▶ What needs to be done:
Your answer must consist of exactly the lines below, starting with the line with "def wireOf (pi" and going on through the line with "else if pi.prchkApp", and nothing else.
====== Source data
-- ==== Sys2Proof/Machine/WriteCmds.lean ====
section
/-!
DEFINITION. Write and Zone Append from the capsule to the Case (R44, R57 to R60, R74, R75, R115 to R117, R315): checks, units of
admission, Ready-to-Transfer, received data, and completion.
-/

namespace Sys2Proof.Machine

/-! ### Protection information (R59, R60) -/

/-- Bytes of one block on the wire. -/
def wireOf (pi : PiFields) : Nat := if pi.pract then 4096 else 4104

/-- Table 2.8 for the block at an offset of its command. -/
def piBad (pi : PiFields) (off : Nat) (b : RxBlk) : Option (Nat × Nat) :=
  if pi.pract then none
  else if b.guard ≠ guardOf b.data then some (2, 0x82)
  else if pi.prchkApp ∧ b.app &&& pi.lbatm ≠ pi.lbat &&& pi.lbatm then some (2, 0x83)
  else if pi.prchkRef ∧ b.ref ≠ (pi.ilbrt + off) % 2 ^ 32 then some (2, 0x84)
  else none

/-- The first failure among blocks from an offset of a command on. -/
def piFail (pi : PiFields) (off : Nat) (bs : List RxBlk) : Option (Nat × Nat) :=
  ((List.range bs.length).zip bs).findSome? fun x => piBad pi (off + x.1) x.2

/-! ### Units of admission (R315, R319) -/

/-- The next unit of a command becomes due and is tagged: its in-capsule data, or one Ready-to-Transfer (R57). -/
def nextUnit (k : Nat) (s : State) : State :=
  match s.cmd k with
  | none => s
  | some c =>
    let n := if c.inCap then c.nlb else min (c.nlb - c.adm) (if c.wire = 4104 then 31 else 32)
    let i := k / 65536
    let t := tag2 i (n * c.wire) s
    let port := ((s.conn i).map (·.port)).getD 0
    let s := t.2.updCmd k fun c => { c with tag := t.1 }
    { s with units := s.units ++ [⟨k, i, port, n, t.1, false⟩] }

/-- Whether a unit goes before another: lower start tag, then lower connection, then earlier command (R320). -/
def unitLe (u v : AdmUnit) : Bool := u.tag < v.tag || (u.tag == v.tag && (u.conn < v.conn || (u.conn == v.conn && u.cmd ≤ v.cmd)))

/-! ### Data units of Table 2.5 -/

def countWritten (blocks : Nat) (s : State) : State :=
  let n := s.wrBytes + 4096 * blocks
  { s with wrBytes := n % 512000, wrUnits := s.wrUnits + n / 512000 }

def countRead (blocks : Nat) (s : State) : State :=
  let n := s.rdBytes + 4096 * blocks
  { s with rdBytes := n % 512000, rdUnits := s.rdUnits + n / 512000 }

/-! ### Data into the Case -/

/-- First sig_lbn of a command's data: of a write, or of an append that has its LBA. -/
def Cmd.lbn (s : State) (c : Cmd) : Nat := nsStart s c.ns + c.assigned.getD c.slba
============
▶ Completed task:
def wireOf (pi : PiFields) : Nat := if pi.pract then 4096 else 4104

/-- Table 2.8 for the block at an offset of its command. -/
def piBad (pi : PiFields) (off : Nat) (b : RxBlk) : Option (Nat × Nat) :=
  if pi.pract then none
  else if b.guard ≠ guardOf b.data then some (2, 0x82)
  else if pi.prchkApp ∧ b.app &&& pi.lbatm ≠ pi.lbat &&& pi.lbatm then some (2, 0x83)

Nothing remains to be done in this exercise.